Бывало, под большим навесом мы устраивали сражения желудями. Тот, кому не случалось быть битым желудями, не знает, как это больно. По дороге в лицей мы набивали ими полные карманы. Сноровкой я не отличался, хитрости у меня было мало, а сил и вовсе никаких. И потому мне особенно доставалось. Пока я любовался красотой зеленого полированного желудя, в морщинистом сером колпачке, пока неуклюже запихивал его в трубочку, которую у меня тут же отнимали, на мою голову обрушивался град желудей. Когда я учился во втором классе, мне вздумалось однажды прийти в лицей в ярко‑зеленой непромокаемой шляпе. Это была отцовская шляпа; и его шляпа, и черный суконный плащ, и зеленые и красные сигнальные фонари были полны для меня особого очарования, и я, когда удавалось, таскал их в лицей – покрасоваться, похвастаться… В тот день шел проливной дождь, и зеленая клеенчатая шляпа, точно попугай, переливалась у меня на голове. Не успел я войти под навес, где, словно обезумевшие, носились три сотни разбойников, как шляпа попугаем слетела у меня с головы. Я побежал за ней и чуть было не схватил ее, но она под оглушительные вопли снова взвилась вверх. Больше я ее не видел.

В памяти не осталось четкой последовательности событий. Все время приходят на ум и путают черед события мелкие, которые для меня, однако же, очень важны, и таким, наверное, было мое первое эротическое впечатление, которое странным образом переплелось с моим восприятием природы. Наверное, любовь и природа с самых ранних лет были источником и почвой моей поэзии.

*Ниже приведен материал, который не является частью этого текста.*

-- ==== Sys2Proof/WellFormed.lean ====
section
/-! DEFINITION. Well-formed instructions: the conditions of R217 (09 Table 11) at orders 1 to 9, which the encoding alone decides. -/

namespace Sys2Proof

/-- The operand has a code in the form (09 Tables 3 and 5); the immediate 0 has none. -/
def Opnd.inForm (f : Form) (o : Opnd) : Bool :=
  if f.isExt then o != .imm 0 else o.base.isSome

/-- A base form carries the values R203 gives to the fields of words 1 and 2, and a form without a literal carries none. -/
def Enc.canonical (e : Enc) : Bool :=
  (e.form.isExt ||
    (e.c == .zero && !e.negA && !e.absA && !e.negB && !e.absB && !e.negC && !e.absC && e.ord == 0 && !e.rnden &&
     e.rnd == 0 && e.func == 0 && e.ty == 0 && !e.pen && !e.pinv && e.pred == 0 && e.dscale == 0 && e.clamp == 0)) &&
  (e.form.hasLit || e.lit == 0) &&
  e.d.inForm e.form && e.a.inForm e.form && e.b.inForm e.form && (e.c.inForm e.form || !e.form.isExt)

/-- Order 2: LEN is accepted (R203). -/
def Enc.lenOk (p : OpSpec) (e : Enc) : Bool := !p.extOnly || e.form.isExt

/-- Some operand position names the literal. -/
def Enc.usesLit (e : Enc) : Bool := e.d == .lit || e.a == .lit || e.b == .lit || e.c == .lit

/-- Order 5: the literal is named exactly when the form has one. -/
def Enc.litOk (e : Enc) : Bool := e.usesLit == e.form.hasLit

/-- Order 6: unused positions hold the zero operand and unused modifier bits are 0 (R205). -/
def Enc.unusedOk (p : OpSpec) (e : Enc) : Bool :=
  (p.d != .unused || e.d == .zero) && (p.a != .unused || e.a == .zero) && (p.b != .unused || e.b == .zero) &&
  (p.c != .unused || e.c == .zero) && (p.modA || (!e.negA && !e.absA)) && (p.modB || (!e.negB && !e.absB)) &&
  (p.modC || (!e.negC && !e.absC))

/-- Order 7: TYPE, CLAMP, DSCALE, RND and ORD are accepted (R62, R186, R188, R210). RND must be 0 where RNDEN does not select it: no field
of an encoding is ignored (R217; DEDUCED, log 20). -/
def Enc.fieldsOk (p : OpSpec) (e : Enc) : Bool :=
  p.ty && p.clamp && (p.dscales || e.dscale == 0) && (e.rnden || e.rnd == 0) && (p.rounds || !e.rnden) && p.ord

/-- Order 8: predication (R209). -/
def Enc.penOk (p : OpSpec) (e : Enc) : Bool :=
  if e.pen then p.pen else !e.pinv && e.pred == 0

/-- Order 9: the operand may stand in a position of the role (R208, R224, R233). -/
def Role.admits (r : Role) (scalar : Bool) : Opnd → Bool
  | .v n => r != .pred || decide (n.toNat < 8)
  | .q _ => r != .pred
  | .s _ => r.isSrc || r == .unused || r == .dstU || r == .dstS || r == .dstSr || (r == .dst && scalar)
  | .zero => r != .pred
  | .l0 | .l1 | .lit | .lane | .one | .imm _ => r.isSrc || r == .unused

/-- Order 12: the kind of destination that the description itself asks for: an s register or the zero operand for a status or a
token, an s register for wait and tget, a v register for qunpk and mrd; and a uniform source where it asks for one. -/
def Role.kindOk (r : Role) (o : Opnd) : Bool :=
  match r, o with
  | .dstS, .s _ | .dstS, .zero | .dstSr, .s _ | .dstVr, .v _ => true
  | .dstS, _ | .dstSr, _ | .dstVr, _ => false
  | .srcU, o => !o.perLane
  | _, _ => true

/-- The D position is writable (order 9). -/
def Enc.destOk (p : OpSpec) (e : Enc) : Bool := p.d.admits (p.scalar e) e.d

/-- The fields meet every condition of R217 at orders 2 to 9. -/
def Enc.legal (p : OpSpec) (e : Enc) : Bool :=
  e.lenOk p && e.litOk && e.unusedOk p && e.fieldsOk p && e.penOk p && e.destOk p

/-- The instruction meets every condition of R217 at orders 1 to 9; an event of another agent has no encoding to check. -/
def Instr.wf (i : Instr) : Bool :=
  match i.spec, i.enc with
  | some p, some e => p.func && e.canonical && e.legal p
  | _, _ => true

end Sys2Proof
end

Напротив нашего дома жили две девочки, непрестанно бросавшие в мою сторону взгляды, которые заставляли меня краснеть. То, что во мне таилось молчаливо и робко, в них, созрев раньше времени, выплескивалось в дьявольские затеи. В тот раз, стоя в дверях своего дома, я изо всех сил старался не глядеть на них. Но девочки держали в руках что‑то необыкновенно интересное, и я не устоял. Осторожно приблизился, и они показали мне птичье гнездо, слепленное из мха и перышек, а в нем – изумительные бирюзовые яички. Я потянулся за яичком, но одна из девчонок сказала, что сперва посмотрят кое‑что у меня. Я похолодел от ужаса и бросился прочь, а юные нимфы, подняв как флаг над головой свое завлекательное сокровище, кинулись за мною. Спасаясь от погони, я побежал по переулку к пустой пекарне, принадлежавшей моему отцу. Преследовательницы нагнали меня и уже начали было стягивать с меня штаны, как вдруг в коридоре послышались шаги отца. Тут гнезду пришел конец. Чудесные яички растеклись по полу заброшенной пекарни, а мы – и преследовательницы и преследуемый – замерли под прилавком.

Помню еще, как‑то раз я бродил за домом, выискивая интересовавшие меня разные предметы и живые существа, которые составляли часть моего мира, и наткнулся на щель в деревянном заборе. Я посмотрел в щель и увидел двор – такой же, как наш, пустой и заросший. И отступил на несколько шагов, почувствовав: сейчас должно что‑то произойти. И действительно, в щель просунулась рука. Маленькая детская ручка, должно быть, ребенок был мне ровесником. Я подошел, но руки уже не было, а подле забора осталась белая овечка.

Шерсть на овечке облезла, колесики, на которых когда‑то она катилась, потерялись. Никогда я не видел такой прекрасной овечки. Я побежал в дом, принес и положил на то место, где нашел овечку, дар: душистую, благоухающую кедровую шишку, любимую свою игрушку.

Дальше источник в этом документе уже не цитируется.